Table of Contents
Overview
The Trenz Electronic TE0715 is an industrial-grade SoM (System on Module) based on Xilinx Zynq-7000 SoC (XC7Z015 or XC7Z030) with 1GByte of DDR3 SDRAM, 32MBytes of SPI Flash memory, Gigabit Ethernet PHY transceiver, a USB PHY transceiver and powerful switching-mode power supplies for all on-board voltages. A large number of configurable I/Os is provided via rugged high-speed stacking strips.
Key Features
Industrial-grade Xilinx Zynq-7000 SoC (XC7Z015, XC7Z030)
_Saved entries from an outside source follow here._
-- ==== Sys2Proof/Word.lean ====
section
/-! DEFINITION. The words of the serial line: bytes and the widths of chapter 12. -/

namespace Sys2Proof

/-- One character of the line: 8 data bits (R160). -/
abbrev Byte := BitVec 8

/-- A 16-bit field of the line (chapter 12). -/
abbrev Half := BitVec 16

/-- A 32-bit field of the line (chapter 12); also a timestamp in µs (R95). -/
abbrev Word := BitVec 32

end Sys2Proof
end

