-- ==== Sys2Proof/Machine/State.lean ====
section
/-! DEFINITION. The state of the part, block by block as chapters 1 to 12 give it, the reasons a step can stop, and the
state after power-up. Times are in µs. A stopped timer is `none`. -/

namespace Sys2Proof.Machine

/-- A position or an offset in counts. -/
structure Point where
  x : Int
  y : Int
  deriving DecidableEq, Repr

/-- A box in counts (R11). -/
structure Box where
  minX : Int
  maxX : Int
  minY : Int
  maxY : Int
  deriving DecidableEq, Repr

/-- Segment kinds (R1). -/
inductive SegmentKind where
  | line
  | arcCw
  | arcCcw
  | pause
  deriving DecidableEq, Repr

/-- The geometry classes (R17). -/
inductive GeometryClass where
  | length
  | radius
  | heading
  | pivot
  deriving DecidableEq, Repr

/-- The actions of the geometry policy table (R17). -/
inductive PolicyAction where
  | reject
  | halt
  | correct
  | accept
  deriving DecidableEq, Repr

/-- Junction classes (R44). -/
inductive JunctionClass where
  | start
  | smooth
  | blend
  | pivot
  | stop
  deriving DecidableEq, Repr

/-- A segment record: the host-supplied fields (R1) and the part-written ones (R5). Fields that do not apply to the
kind are zero (R172). -/
structure Segment where
  kind : SegmentKind
  /-- End X, End Y; for a PAUSE its start point (R5). -/
  stopAt : Point
  centre : Point
  /-- Length in counts; 0 for a PAUSE. -/
  length : Nat
  /-- Duration in ms; 0 for a moving segment. -/
  duration : Nat
  entryHeading : Nat
  exitHeading : Nat
  feed : Nat
  pivotOk : Bool
  last : Bool
  tag : Option Nat
  hint : Option Nat
  advance : Option Nat
  number : Nat
  startAt : Point
  box : Box
  radius : Nat
  sweep : Nat
  delta : Int
  /-- The opening mark of R41. -/
  opening : Bool
  /-- Junction class at start; none until first planned. -/
  junction : Option JunctionClass
  entrySpeed : Nat
  exitSpeed : Nat
  deriving DecidableEq, Repr

/-- The states of a slot that holds a record. A slot the Store does not list is EMPTY. -/
inductive HeldState where
  | queued
  | planned
  | active
  deriving DecidableEq, Repr

/-- A slot that is not EMPTY: its state and its record (R22). -/
structure Slot where
  state : HeldState
  seg : Segment
  deriving DecidableEq, Repr

/-- Slot states as the SLOT readback names them (12.2). -/
inductive SlotState where
  | empty
  | queued
  | planned
  | active
  deriving DecidableEq, Repr

/-- Window modes and job modes. -/
inductive Mode where
  | stream
  | repeating
  deriving DecidableEq, Repr

/-- The Segment Store (R7, R21). -/
structure Store where
  /-- The non-EMPTY slots, slot numbers strictly rising. -/
  slots : List (Nat × Slot)
  winBegin : Nat
  winEnd : Nat
  mode : Mode
  writePtr : Nat
  execPtr : Nat
  tailOpen : Bool
  tailPoint : Option Point
  tailHeading : Option Nat
  origin : Option Point
  chainClosed : Bool
  executedHeading : Option Nat
  /-- Flow state: HELD when set, OPEN when clear. -/
  flowHeld : Bool
  armed : Bool
  arrival : Nat
  deriving DecidableEq, Repr

/-- The Planner (R43, R48). -/
structure Planner where
  spanFirst : Nat
  spanCount : Nat
  frontier : Nat
  p0 : Nat
  p1 : Nat
  p2 : Nat
  p3 : Nat
  deriving DecidableEq, Repr

/-- A link move (R74). -/
structure LinkMove where
  startAt : Point
  stopAt : Point
  length : Nat
  deriving DecidableEq, Repr

/-- The Interpolator (R59). -/
structure Interp where
  /-- µs since the period timer's start or last expiry. -/
  timer : Option Nat
  /-- The slot index of the ACTIVE slot. -/
  active : Option Nat
  p : Nat
  pivot : Nat
  /-- The direction of the pivot is negative (clockwise). -/
  pivotNeg : Bool
  pause : Nat
  link : Option LinkMove
  pass : Nat
  startPending : Bool
  targetX : Int
  targetY : Int
  targetC : Nat
  deriving DecidableEq, Repr

/-- Limiting stages (R76, R90). -/
inductive Stage where
  | zero
  | request
  | plan
  | stroke
  | ceiling
  | slew
  | holdRamp
  | stopRamp
  deriving DecidableEq, Repr

/-- The Feed Governor (R76). -/
structure Governor where
  v : Nat
  vprev : Nat
  stage : Stage
  vreq : Nat
  vplan : Nat
  vstroke : Nat
  deriving DecidableEq, Repr

/-- Stroke states (R93). -/
inductive StrokeState where
  | off
  | spinup
  | run
  | idle
  | coast
  | stalled
  deriving DecidableEq, Repr

/-- The Stroke Generator (R93, R94). -/
structure Stroke where
  state : StrokeState
  duty : Nat
  /-- The duty of the PWM cycle in progress. -/
  pwmDuty : Nat
  /-- µs since that 50 µs cycle began. -/
  pwmPhase : Nat
  /-- The index record: the timestamp of the last index taken. -/
  index : Option Word
  m : Nat
  lock : Nat
  spinTimer : Option Nat
  /-- The stall timer; in COAST it serves as the coast timer (R105). -/
  stallTimer : Option Nat
  deriving DecidableEq, Repr

/-- A conversion in flight, with the µs elapsed of its 24 (R108). -/
inductive Conversion where
  | settling (elapsed : Nat)
  | measuring (elapsed : Nat)
  deriving DecidableEq, Repr

/-- The Load Monitor (R108). Its awaiting list is the entries of the request queue marked awaiting. -/
structure Load where
  powered : Bool
  settled : Bool
  inFlight : Option Conversion
  reqStroke : Bool
  reqLink : Bool
  result : Nat
  valid : Bool
  /-- The phase-delay timer: µs remaining. -/
  phase : Option Nat
  acc : Nat
  band : Nat
  run : Nat
  deriving DecidableEq, Repr

/-- Reference states of an axis (R121). -/
inductive RefState where
  | unreferenced
  | homing
  | referenced
  deriving DecidableEq, Repr

/-- Homing phases (R121). -/
inductive HomingPhase where
  | none
  | search
  | brake
  | backoffSeek
  | backoff
  | done
  | failed
  deriving DecidableEq, Repr

/-- Homing outcomes (R121). -/
inductive HomingOutcome where
  | none
  | referenced
  | search
  | switch
  | limit
  | aborted
  deriving DecidableEq, Repr

/-- One axis (R121), with its direction output (R122). -/
structure AxisState where
  pos : Int
  ref : RefState
  enable : Bool
  dirHigh : Bool
  /-- The steps of the present period still to be issued, signed by their direction. -/
  steps : Int
  phase : HomingPhase
  speed : Nat
  /-- Milli-counts moved since m was last reset (R128). -/
  moved : Nat
  outcome : HomingOutcome
  deriving DecidableEq, Repr

/-- A set of axes. -/
structure AxisSet where
  x : Bool
  y : Bool
  c : Bool
  deriving DecidableEq, Repr

/-- A MOVE in progress (R130). -/
structure Traverse where
  startAt : Point
  stopAt : Point
  /-- The target C. -/
  goalC : Nat
  length : Nat
  p : Nat
  v : Nat
  vprev : Nat
  /-- The C turn remaining, its direction, and the C target as the last step left it. -/
  turnLeft : Nat
  turnNeg : Bool
  targetC : Nat
  deriving DecidableEq, Repr

/-- The Axis Unit (R121). -/
structure Axes where
  x : AxisState
  y : AxisState
  c : AxisState
  /-- The axes named by the HOME in progress. -/
  home : Option AxisSet
  traverse : Option Traverse
  /-- µs since the traverse period timer's start or last expiry. -/
  timer : Option Nat
  deriving DecidableEq, Repr

/-- Input actions (R136). -/
inductive InputAction where
  | ignore
  | notice
  | hold
  | stop
  | halt
  deriving DecidableEq, Repr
- Rugged for shock and high vibration
- 2 × ARM Cortex-A9
- 10/100/1000 Mbps Ethernet transceiver PHY
- MAC address EEPROM
- 32-bit wide 1GB DDR3 SDRAM
- 32 MByte quad SPI Flash memory
- Programmable clock generator
- Transceiver clock (default 125 MHz)
- Plug-on module with 2 × 100-pin and 1 × 60-pin high-speed hermaphroditic strips
- 132 FPGA I/Os (65 LVDS pairs possible) and 14 PS MIO available on B2B connectors
- 4 GTP/GTX (high-performance transceiver) lanes
- GTP/GTX (high-performance transceiver) clock input
- USB 2.0 high-speed ULPI transceiver
- On-board high-efficiency DC-DC converters
- 4.0 A x 1.0 V power rail
- 1.5 A x 1.5 V power rail
- 1.5 A x 1.8 V power rail
- System management
- eFUSE bit-stream encryption
- AES bit-stream encryption
- Temperature compensated RTC (real-time clock)
- User LED
- Evenly-spread supply pins for good signal integrity
Additional assembly options are available for cost or performance optimization upon request.
Block Diagram
Figure 1: TE0715 block diagram.
Main Components
Figure 2: TE0715 main components.
- 1. Xilinx Zynq-7000 all programmable SoC, U5
- 2. System Controller CPLD, U26
- 3. Programmable quad clock generator , U10
- 4. 10/100/1000 Mbps Ethernet PHY, U7
- 5. 2 x 4-Gbit DDR3L SDRAM (1.35 V), U12 and U13
- 6. Hi-speed USB 2.0 ULPI transceiver, U6
- 7a. B2B connector Samtec Razor Beam™ LSHM-150, JM1
- 7b. B2B connector Samtec Razor Beam™ LSHM-150, JM2
- 7c. B2B connector Samtec Razor Beam™ LSHM-130, JM3
- 8. 32-MByte quad SPI Flash memory, U14
- 9. Low-power RTC with battery backed SRAM, U16
- 10. 4A PowerSoC DC-DC converter, U1
- 11. Green LED (DONE), D2
- 12. Red LED (SC), D3
- 13. Green LED (MIO7), D4
- 14. 2-bit bidirectional 1-MHz I2C bus voltage-level translator, U20
Initial Delivery State
Storage device name | Content | Notes |
|---|---|---|
24AA025E48 EEPROM | User content not programmed | Valid MAC address from manufacturer. |
SPI Flash OTP Area | Empty, not programmed | Except serial number programmed by flash vendor. |
SPI Flash Quad Enable bit | Programmed | - |
SPI Flash main array | Demo design | - |
eFUSE USER | Not programmed | - |
eFUSE Security | Not programmed | - |
| Si5338 OTP NVM | Default settings pre-programmed | OTP not re-programmable after delivery from factory |
Table 1: Initial delivery state of programmable devices on the module.
Boot Process
By default the TE-0715 supports quad SPI and SD Card boot modes which is controlled by the MODE input signal from the B2B JM1 connector.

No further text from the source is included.